### TRY IT
Instruction for the data below: set down exactly the lines from the line with "(hbnd : t.bnd" to the line with "rw [hclock, applyPendingStopped_clock", inclusive, and no others.

### Stored data
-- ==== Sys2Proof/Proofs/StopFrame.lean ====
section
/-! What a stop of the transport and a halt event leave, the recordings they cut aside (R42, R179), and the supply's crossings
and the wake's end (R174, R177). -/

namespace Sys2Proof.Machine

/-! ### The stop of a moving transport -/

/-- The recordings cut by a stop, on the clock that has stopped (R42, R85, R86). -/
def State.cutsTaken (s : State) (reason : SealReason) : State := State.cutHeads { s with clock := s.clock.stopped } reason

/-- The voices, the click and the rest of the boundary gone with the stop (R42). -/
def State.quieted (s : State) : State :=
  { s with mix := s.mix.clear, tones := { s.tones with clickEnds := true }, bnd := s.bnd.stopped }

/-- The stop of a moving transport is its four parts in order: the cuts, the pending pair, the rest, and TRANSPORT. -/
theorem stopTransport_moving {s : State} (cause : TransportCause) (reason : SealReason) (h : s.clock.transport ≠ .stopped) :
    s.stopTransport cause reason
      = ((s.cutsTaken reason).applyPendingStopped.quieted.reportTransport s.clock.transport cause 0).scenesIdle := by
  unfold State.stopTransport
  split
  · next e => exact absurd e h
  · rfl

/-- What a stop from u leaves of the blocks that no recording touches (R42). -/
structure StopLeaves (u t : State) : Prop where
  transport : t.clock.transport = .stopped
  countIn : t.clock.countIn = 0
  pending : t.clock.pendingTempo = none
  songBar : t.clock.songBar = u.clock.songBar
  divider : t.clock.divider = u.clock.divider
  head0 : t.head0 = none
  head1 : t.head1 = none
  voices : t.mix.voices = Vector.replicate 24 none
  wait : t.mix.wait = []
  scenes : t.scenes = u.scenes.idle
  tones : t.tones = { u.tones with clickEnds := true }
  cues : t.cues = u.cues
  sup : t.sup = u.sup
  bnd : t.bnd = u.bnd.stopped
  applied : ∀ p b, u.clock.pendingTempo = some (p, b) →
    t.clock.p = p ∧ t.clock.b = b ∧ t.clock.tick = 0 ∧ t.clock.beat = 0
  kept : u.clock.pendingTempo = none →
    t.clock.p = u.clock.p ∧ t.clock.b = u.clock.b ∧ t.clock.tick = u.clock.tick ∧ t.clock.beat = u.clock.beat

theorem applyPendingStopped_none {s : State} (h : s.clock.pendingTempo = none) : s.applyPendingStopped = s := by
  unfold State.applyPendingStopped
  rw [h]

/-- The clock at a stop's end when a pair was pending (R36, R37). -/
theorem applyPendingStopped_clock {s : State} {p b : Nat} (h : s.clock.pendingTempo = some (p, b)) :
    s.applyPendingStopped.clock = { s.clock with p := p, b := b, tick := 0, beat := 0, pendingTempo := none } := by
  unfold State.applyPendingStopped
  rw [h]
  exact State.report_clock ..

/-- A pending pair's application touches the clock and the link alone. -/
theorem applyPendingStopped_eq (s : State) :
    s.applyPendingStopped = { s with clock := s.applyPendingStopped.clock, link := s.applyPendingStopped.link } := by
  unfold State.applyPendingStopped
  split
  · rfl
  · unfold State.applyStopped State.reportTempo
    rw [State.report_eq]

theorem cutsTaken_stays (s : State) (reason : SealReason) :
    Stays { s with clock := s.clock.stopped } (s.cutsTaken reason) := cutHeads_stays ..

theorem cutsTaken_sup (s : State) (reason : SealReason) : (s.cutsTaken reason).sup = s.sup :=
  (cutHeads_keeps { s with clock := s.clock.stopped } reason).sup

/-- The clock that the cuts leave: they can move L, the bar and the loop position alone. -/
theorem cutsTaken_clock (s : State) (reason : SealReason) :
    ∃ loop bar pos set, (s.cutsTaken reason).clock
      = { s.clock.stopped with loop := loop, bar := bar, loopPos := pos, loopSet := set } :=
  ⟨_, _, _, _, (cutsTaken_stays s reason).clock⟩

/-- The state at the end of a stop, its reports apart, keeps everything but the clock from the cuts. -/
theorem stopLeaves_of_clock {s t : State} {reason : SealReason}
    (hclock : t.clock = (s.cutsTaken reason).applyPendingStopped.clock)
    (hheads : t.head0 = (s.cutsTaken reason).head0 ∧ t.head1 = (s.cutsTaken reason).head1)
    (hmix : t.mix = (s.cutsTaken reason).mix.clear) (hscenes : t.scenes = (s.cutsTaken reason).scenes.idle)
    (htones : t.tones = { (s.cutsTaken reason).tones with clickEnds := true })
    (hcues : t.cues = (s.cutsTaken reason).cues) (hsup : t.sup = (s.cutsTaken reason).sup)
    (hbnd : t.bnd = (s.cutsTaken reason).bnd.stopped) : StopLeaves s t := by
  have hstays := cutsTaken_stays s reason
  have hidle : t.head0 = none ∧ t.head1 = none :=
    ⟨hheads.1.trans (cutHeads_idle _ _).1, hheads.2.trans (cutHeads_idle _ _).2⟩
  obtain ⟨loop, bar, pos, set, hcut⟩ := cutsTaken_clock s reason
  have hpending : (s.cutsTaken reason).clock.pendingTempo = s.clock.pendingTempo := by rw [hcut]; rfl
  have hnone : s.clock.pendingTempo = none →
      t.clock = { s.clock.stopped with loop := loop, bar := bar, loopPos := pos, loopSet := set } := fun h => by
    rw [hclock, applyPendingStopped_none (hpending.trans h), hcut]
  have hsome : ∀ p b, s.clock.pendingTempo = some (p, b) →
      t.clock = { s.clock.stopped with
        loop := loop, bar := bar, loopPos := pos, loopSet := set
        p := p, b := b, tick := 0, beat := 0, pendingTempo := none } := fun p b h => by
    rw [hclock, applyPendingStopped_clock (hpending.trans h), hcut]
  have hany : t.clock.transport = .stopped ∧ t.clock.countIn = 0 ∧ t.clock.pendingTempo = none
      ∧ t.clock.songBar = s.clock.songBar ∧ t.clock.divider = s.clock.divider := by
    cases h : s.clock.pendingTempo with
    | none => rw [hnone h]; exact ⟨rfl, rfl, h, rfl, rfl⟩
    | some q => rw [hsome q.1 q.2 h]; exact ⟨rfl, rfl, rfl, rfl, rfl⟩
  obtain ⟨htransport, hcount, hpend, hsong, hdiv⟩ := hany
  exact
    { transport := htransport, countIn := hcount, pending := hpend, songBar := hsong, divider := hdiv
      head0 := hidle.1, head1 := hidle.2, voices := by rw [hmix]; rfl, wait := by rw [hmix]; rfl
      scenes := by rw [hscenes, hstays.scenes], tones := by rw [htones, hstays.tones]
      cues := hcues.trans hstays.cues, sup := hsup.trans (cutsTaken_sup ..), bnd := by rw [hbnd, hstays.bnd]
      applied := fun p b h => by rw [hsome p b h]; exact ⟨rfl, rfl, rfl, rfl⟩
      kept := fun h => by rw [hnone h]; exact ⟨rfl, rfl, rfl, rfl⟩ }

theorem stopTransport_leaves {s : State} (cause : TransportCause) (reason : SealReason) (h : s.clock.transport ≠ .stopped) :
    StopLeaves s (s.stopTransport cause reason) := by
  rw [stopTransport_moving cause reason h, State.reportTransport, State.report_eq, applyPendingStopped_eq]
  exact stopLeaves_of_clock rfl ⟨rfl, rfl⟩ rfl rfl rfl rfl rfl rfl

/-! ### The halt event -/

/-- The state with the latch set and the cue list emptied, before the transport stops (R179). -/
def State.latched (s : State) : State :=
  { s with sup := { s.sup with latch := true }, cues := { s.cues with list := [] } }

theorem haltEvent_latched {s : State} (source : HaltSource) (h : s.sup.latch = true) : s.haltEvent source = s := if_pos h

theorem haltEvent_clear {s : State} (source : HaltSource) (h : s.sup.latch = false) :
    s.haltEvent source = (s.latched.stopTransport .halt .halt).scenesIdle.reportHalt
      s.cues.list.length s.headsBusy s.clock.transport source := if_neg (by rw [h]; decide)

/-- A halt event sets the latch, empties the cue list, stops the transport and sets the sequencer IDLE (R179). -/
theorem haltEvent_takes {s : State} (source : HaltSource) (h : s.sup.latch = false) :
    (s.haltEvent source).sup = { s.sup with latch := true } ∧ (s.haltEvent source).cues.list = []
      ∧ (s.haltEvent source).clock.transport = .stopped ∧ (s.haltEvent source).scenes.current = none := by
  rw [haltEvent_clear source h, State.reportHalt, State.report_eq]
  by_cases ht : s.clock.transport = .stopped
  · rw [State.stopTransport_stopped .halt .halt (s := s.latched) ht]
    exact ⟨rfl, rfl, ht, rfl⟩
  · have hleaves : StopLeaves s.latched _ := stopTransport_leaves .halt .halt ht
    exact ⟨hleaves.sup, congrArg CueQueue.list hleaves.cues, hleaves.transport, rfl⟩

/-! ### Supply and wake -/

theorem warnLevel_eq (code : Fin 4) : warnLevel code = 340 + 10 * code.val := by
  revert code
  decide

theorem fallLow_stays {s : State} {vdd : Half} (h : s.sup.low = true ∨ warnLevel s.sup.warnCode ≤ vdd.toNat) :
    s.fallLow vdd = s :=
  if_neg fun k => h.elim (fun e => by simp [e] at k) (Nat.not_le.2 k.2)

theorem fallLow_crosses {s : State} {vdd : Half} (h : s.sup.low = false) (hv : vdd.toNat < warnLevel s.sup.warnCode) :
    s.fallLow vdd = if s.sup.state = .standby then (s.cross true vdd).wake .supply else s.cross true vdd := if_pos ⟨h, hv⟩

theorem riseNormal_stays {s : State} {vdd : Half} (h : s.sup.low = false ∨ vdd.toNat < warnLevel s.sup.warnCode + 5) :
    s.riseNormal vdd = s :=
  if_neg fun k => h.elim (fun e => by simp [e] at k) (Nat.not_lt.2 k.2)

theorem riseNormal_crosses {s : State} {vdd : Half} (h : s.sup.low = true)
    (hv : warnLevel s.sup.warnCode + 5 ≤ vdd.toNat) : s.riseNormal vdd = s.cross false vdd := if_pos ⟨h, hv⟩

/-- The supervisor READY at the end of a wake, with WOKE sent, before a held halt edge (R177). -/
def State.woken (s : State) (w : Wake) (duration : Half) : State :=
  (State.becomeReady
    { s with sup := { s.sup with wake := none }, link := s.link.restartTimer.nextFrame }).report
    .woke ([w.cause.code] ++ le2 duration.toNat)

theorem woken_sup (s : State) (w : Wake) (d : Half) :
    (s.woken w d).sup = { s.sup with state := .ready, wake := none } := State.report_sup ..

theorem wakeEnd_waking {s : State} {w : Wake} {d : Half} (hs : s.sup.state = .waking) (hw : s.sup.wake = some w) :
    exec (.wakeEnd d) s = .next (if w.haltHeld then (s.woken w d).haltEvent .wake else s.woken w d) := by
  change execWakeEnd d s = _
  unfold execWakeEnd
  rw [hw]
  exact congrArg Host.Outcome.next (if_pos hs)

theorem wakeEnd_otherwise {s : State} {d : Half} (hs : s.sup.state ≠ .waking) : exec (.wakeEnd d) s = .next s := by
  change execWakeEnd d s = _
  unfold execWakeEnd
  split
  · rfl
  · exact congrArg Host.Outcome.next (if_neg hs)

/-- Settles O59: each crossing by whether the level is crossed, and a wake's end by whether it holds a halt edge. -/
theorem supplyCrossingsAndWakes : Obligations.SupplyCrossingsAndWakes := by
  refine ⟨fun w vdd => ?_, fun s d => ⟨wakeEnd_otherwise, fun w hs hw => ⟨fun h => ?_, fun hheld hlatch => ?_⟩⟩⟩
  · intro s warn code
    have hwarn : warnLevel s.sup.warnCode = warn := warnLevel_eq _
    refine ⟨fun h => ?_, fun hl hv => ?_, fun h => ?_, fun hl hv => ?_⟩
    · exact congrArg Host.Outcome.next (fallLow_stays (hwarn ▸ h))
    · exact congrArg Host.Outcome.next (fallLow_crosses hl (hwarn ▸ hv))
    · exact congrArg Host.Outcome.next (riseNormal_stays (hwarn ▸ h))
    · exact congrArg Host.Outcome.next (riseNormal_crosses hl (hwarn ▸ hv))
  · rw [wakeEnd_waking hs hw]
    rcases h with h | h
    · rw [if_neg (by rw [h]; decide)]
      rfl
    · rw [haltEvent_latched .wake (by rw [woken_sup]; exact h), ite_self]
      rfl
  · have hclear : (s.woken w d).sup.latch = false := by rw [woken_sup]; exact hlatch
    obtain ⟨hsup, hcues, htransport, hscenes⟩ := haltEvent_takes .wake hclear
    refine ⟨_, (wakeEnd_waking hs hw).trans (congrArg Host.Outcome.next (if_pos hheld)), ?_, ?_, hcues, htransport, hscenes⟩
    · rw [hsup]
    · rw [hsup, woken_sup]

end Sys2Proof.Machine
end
...
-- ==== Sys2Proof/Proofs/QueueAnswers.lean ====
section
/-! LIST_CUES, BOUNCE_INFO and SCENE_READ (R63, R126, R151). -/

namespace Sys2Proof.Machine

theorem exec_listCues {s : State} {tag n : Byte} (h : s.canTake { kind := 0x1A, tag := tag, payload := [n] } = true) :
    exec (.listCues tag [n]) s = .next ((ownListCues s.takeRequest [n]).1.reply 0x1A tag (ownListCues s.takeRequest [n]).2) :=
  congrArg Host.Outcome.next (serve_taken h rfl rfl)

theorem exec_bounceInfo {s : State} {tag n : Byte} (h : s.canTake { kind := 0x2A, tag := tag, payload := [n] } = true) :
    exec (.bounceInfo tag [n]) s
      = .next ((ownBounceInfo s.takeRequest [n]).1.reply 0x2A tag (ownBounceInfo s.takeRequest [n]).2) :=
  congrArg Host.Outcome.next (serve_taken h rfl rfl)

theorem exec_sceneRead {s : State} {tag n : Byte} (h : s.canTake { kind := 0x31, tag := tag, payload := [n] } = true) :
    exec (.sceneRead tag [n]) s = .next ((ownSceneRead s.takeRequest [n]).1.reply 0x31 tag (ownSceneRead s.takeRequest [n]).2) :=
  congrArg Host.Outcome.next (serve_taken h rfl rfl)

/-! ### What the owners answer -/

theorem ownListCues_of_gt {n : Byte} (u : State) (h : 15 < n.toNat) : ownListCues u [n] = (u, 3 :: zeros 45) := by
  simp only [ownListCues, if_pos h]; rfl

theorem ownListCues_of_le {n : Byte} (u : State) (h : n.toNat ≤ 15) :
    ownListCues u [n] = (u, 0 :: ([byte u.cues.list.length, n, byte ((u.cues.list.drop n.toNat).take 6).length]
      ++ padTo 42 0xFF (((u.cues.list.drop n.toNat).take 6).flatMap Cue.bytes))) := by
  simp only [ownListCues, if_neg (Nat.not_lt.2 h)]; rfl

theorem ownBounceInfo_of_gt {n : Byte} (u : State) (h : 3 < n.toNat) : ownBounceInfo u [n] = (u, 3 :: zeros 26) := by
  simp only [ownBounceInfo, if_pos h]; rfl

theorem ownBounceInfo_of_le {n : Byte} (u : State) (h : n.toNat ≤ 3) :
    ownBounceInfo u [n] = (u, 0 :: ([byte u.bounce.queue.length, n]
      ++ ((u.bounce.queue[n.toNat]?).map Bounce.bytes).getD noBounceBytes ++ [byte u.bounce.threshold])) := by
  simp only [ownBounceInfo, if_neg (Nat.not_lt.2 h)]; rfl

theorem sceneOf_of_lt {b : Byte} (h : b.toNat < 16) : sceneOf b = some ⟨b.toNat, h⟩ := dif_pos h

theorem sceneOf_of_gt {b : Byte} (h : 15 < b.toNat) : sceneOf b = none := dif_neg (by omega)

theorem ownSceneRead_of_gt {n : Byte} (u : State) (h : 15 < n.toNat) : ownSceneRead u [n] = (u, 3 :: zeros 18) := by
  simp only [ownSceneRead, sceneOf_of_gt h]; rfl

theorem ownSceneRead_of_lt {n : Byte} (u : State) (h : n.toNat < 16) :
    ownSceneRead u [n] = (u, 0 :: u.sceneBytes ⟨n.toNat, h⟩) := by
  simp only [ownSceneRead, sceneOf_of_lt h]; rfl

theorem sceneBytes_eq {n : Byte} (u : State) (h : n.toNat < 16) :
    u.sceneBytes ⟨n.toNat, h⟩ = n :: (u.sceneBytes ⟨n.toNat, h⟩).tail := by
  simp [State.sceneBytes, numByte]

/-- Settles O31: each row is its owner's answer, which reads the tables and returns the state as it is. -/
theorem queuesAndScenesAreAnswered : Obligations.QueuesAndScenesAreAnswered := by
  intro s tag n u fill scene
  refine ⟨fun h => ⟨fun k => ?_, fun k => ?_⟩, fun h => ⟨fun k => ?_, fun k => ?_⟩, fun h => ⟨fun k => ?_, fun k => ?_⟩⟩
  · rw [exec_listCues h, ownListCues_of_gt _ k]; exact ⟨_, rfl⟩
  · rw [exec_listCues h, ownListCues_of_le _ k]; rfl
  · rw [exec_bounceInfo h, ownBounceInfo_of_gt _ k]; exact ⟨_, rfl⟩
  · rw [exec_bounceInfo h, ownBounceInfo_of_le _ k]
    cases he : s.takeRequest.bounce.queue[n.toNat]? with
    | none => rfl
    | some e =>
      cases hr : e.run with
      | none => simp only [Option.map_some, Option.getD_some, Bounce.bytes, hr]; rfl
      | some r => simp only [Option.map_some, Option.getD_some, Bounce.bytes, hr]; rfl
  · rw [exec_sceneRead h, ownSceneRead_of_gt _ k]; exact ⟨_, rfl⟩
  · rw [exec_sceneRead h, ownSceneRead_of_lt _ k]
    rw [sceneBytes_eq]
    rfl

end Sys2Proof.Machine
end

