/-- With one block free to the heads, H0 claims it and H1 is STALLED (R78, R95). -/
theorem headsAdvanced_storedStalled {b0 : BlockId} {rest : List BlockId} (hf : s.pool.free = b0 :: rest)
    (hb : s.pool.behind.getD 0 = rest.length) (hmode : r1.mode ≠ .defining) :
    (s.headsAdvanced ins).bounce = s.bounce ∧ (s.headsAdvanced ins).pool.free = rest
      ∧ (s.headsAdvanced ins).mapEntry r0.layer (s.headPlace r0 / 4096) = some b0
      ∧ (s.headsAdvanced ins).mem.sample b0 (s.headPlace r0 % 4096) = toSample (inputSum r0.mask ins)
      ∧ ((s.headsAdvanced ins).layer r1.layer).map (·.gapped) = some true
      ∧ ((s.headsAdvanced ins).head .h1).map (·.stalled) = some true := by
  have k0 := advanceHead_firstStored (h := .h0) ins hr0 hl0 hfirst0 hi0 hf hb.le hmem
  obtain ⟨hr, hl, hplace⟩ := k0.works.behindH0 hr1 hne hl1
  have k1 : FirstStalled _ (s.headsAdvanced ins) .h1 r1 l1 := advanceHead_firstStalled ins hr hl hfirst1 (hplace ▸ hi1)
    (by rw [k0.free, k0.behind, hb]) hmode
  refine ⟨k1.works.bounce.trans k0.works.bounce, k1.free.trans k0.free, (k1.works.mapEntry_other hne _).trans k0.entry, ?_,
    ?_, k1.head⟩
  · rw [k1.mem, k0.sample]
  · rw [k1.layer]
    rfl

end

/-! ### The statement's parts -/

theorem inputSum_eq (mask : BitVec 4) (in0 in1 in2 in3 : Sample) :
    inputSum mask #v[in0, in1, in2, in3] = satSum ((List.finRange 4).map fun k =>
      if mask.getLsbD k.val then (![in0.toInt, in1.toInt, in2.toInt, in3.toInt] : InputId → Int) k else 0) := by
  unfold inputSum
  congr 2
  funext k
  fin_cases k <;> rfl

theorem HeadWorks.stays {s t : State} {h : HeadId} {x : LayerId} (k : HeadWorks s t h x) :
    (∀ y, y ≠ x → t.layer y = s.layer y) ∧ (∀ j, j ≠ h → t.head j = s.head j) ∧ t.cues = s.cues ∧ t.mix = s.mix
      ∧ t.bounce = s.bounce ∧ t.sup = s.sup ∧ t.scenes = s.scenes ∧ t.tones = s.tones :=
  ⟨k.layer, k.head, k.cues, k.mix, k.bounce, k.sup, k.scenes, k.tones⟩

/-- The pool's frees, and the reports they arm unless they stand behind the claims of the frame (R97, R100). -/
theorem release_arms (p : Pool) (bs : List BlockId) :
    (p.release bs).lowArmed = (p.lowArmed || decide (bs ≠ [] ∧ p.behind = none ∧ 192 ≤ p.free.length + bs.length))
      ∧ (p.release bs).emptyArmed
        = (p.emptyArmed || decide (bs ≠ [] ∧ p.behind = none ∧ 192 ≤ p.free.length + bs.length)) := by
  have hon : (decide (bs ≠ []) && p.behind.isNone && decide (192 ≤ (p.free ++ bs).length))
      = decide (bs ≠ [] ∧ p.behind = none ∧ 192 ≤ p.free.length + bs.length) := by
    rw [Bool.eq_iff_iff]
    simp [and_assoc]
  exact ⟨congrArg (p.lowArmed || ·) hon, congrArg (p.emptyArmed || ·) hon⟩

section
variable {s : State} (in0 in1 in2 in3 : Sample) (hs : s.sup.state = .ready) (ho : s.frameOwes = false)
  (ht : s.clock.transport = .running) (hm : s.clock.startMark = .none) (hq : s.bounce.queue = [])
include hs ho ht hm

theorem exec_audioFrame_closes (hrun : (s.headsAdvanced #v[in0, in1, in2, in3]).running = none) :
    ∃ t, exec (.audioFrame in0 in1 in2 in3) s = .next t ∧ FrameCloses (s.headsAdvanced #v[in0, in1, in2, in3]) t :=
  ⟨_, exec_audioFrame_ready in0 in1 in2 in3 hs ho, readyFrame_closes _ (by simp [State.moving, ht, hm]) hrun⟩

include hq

### SOLVED PROBLEM
    (hbnd : t.bnd = (s.cutsTaken reason).bnd.stopped) : StopLeaves s t := by
  have hstays := cutsTaken_stays s reason
  have hidle : t.head0 = none ∧ t.head1 = none :=
    ⟨hheads.1.trans (cutHeads_idle _ _).1, hheads.2.trans (cutHeads_idle _ _).2⟩
  obtain ⟨loop, bar, pos, set, hcut⟩ := cutsTaken_clock s reason
  have hpending : (s.cutsTaken reason).clock.pendingTempo = s.clock.pendingTempo := by rw [hcut]; rfl
  have hnone : s.clock.pendingTempo = none →
      t.clock = { s.clock.stopped with loop := loop, bar := bar, loopPos := pos, loopSet := set } := fun h => by
    rw [hclock, applyPendingStopped_none (hpending.trans h), hcut]
  have hsome : ∀ p b, s.clock.pendingTempo = some (p, b) →
      t.clock = { s.clock.stopped with
        loop := loop, bar := bar, loopPos := pos, loopSet := set
        p := p, b := b, tick := 0, beat := 0, pendingTempo := none } := fun p b h => by
    rw [hclock, applyPendingStopped_clock (hpending.trans h), hcut]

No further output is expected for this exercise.